Proof: Graphs with perfect matchings need an even number of vertices, so the theorem is trivially true for odd $n$.

Now assume $n$ is even and $n \geq 6$. Let $G=(V,E)$ be the graph defined by:

  • Vertex set $V=\{X,Y\} \cup \{1,2,\ldots,n-2\}$, and
  • Edge set $E=\{Xt:t \in \{1,2,\ldots,n-2\}\} \cup \{Yt:t \in \{1,2,\ldots,n-2\}\}$.

We can readily see that the graph is indeed $2$-edge-connected.

We next observe that every edge has either $X$ or $Y$ as an endpoint. Hence, if $G$ has a perfect matching, we must have that $|\{X,Y\}| \geq |\{1,2,\ldots,n-2\}|$, which is untrue since $n-2 \geq 4$. End Proof.

A 2-edge-connected graph with 6 vertices and no perfect matching Figure: a counter-example on $6$ vertices (drawn using Cytoscape).

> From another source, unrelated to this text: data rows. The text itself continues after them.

-- ==== Sys2Proof/Proofs/Amends.lean ====
section
/-! PROOF. LINE_AMEND (R37). -/

namespace Sys2Proof.Machine

section Amend

variable {s : State} {number : Word} {position quantity : Nat} {o : Order} {k : Fin 512} {l : Line}

theorem lineAmend_slotless (number : Word) (position quantity : Nat) : Slotless (State.lineAmend number position quantity) :=
  fun s l x mode => State.lineAmend_slotted s l x mode number position quantity

/-- R37: LINE_AMEND on a line of an order, its later checks in order. -/
theorem State.lineAmend_of (found : s.book.find number = some o) (at_ : o.lines[position]? = some k)
    (here : s.book.lines[k] = some l) : State.lineAmend number position quantity s =
      if quantity = 0 ∨ 999 < quantity then s.refuse .malformed
      else if o.status ≠ .opened ∧ o.status ≠ .held then s.refuse .state
      else if quantity < l.done + l.reserved then s.refuse .state
      else if quantity = l.quantity then s.accept []
      else ((s.changeLine k { l with quantity := quantity }).rematchIf (decide (l.quantity < quantity))).accept [] := by
  simp only [State.lineAmend, found, at_, here]

theorem State.rematchIf_decide (s : State) (c : Prop) [Decidable c] :
    s.rematchIf (decide c) = if c then s.rematch .other else s := by
  simp [State.rematchIf]

end Amend
end Sys2Proof.Machine

section
open Sys2Proof.Machine

/-- Settles O18: an accepted amend is a change of the line in an order that stands. -/
theorem lineAmendSetsQuantity : Obligations.LineAmendSetsQuantity := by
  intro v number position quantity s r i
  refine ⟨fun absent => ?_, fun o found => ⟨fun beyond => ?_, fun k l at_ here => ?_⟩⟩
  · exact refused_of (lineAmend_slotless number position quantity) r rfl (by simp only [State.lineAmend, absent])
  · refine refused_of (lineAmend_slotless number position quantity) r rfl ?_
    simp only [State.lineAmend, found, List.getElem?_eq_none beyond]
  have amend := State.lineAmend_of (quantity := quantity) found at_ here
  refine ⟨fun wrong => ?_, fun low high => ⟨fun ended => ?_, fun standing => ⟨fun short => ?_, fun enough => ⟨fun same => ?_,
    fun other of_ => ?_⟩⟩⟩⟩
  · rw [if_pos wrong] at amend
    exact refused_of (lineAmend_slotless number position quantity) r rfl amend
  all_goals rw [if_neg (by omega)] at amend
  · rw [if_pos (by rcases ended with e | e | e <;> simp [e])] at amend
    exact refused_of (lineAmend_slotless number position quantity) r rfl amend
  all_goals rw [if_neg (by rcases standing with e | e <;> simp [e])] at amend
  · rw [if_pos short] at amend
    exact refused_of (lineAmend_slotless number position quantity) r rfl amend
  all_goals rw [if_neg (by omega)] at amend
  · rw [if_pos same] at amend
    exact done_of (lineAmend_slotless number position quantity) r rfl amend
  · rw [if_neg other, State.rematchIf_decide] at amend
    intro status lines order
    have found' : s.book.find { l with quantity := quantity }.order = some o := of_ ▸ found
    have stored : { l with quantity := quantity }.under o = { l with quantity := quantity, status := status } := by
      rw [Line.under, Line.derived_standing standing]
    have after : s.book.orderAfter k { l with quantity := quantity } o = order := by
      rw [Book.orderAfter_standing standing, stored]
      rfl
    have orders := s.book.changed_orders k { l with quantity := quantity } o
    rw [after] at orders
    have notices : s.book.changeNotices k { l with quantity := quantity } o =
        .lineProgress k number (o.lines.idxOf k) quantity l.done l.reserved l.spoiled status ::
          (if order = o.status then [] else [.orderState o.number (some order) o.sequence]) := by
      rw [Book.changeNotices, after, Line.derived_standing standing, ← of_]
    refine ⟨s.changeLine k { l with quantity := quantity }, done_of (lineAmend_slotless number position quantity) r rfl amend,
      State.changeLine_keeps found', ?_⟩
    rw [State.changeLine_book found', ← notices]
    refine ⟨?_, s.book.changed_catalogue _ _ _, s.book.changed_recipes _ _ _, s.book.changed_sequence _ _ _,
      fun same => orders.trans (if_pos same), fun other => orders.trans (if_neg other), State.changeLine_notified found'⟩
    rw [Book.changed_lines, stored]

end
end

This could alternatively be shown using Tutte's Theorem, which gives necessary and sufficient conditions for the existence of a perfect matching in a graph:

Tutte's Theorem: A graph $G=(V,E)$ has a perfect matching if and only if for every subset $U$ of $V$, the subgraph induced by $V \setminus U$ has at most $|U|$ connected components with an odd number of vertices.

Note: this construction also generalises to $k$-edge-connected, by replacing $\{X,Y\}$ with a set of size $k$. There will be some small exceptions, but for any fixed $k$, for all sufficiently large $n$ there will exist a $k$-edge-connected graph with no perfect matching.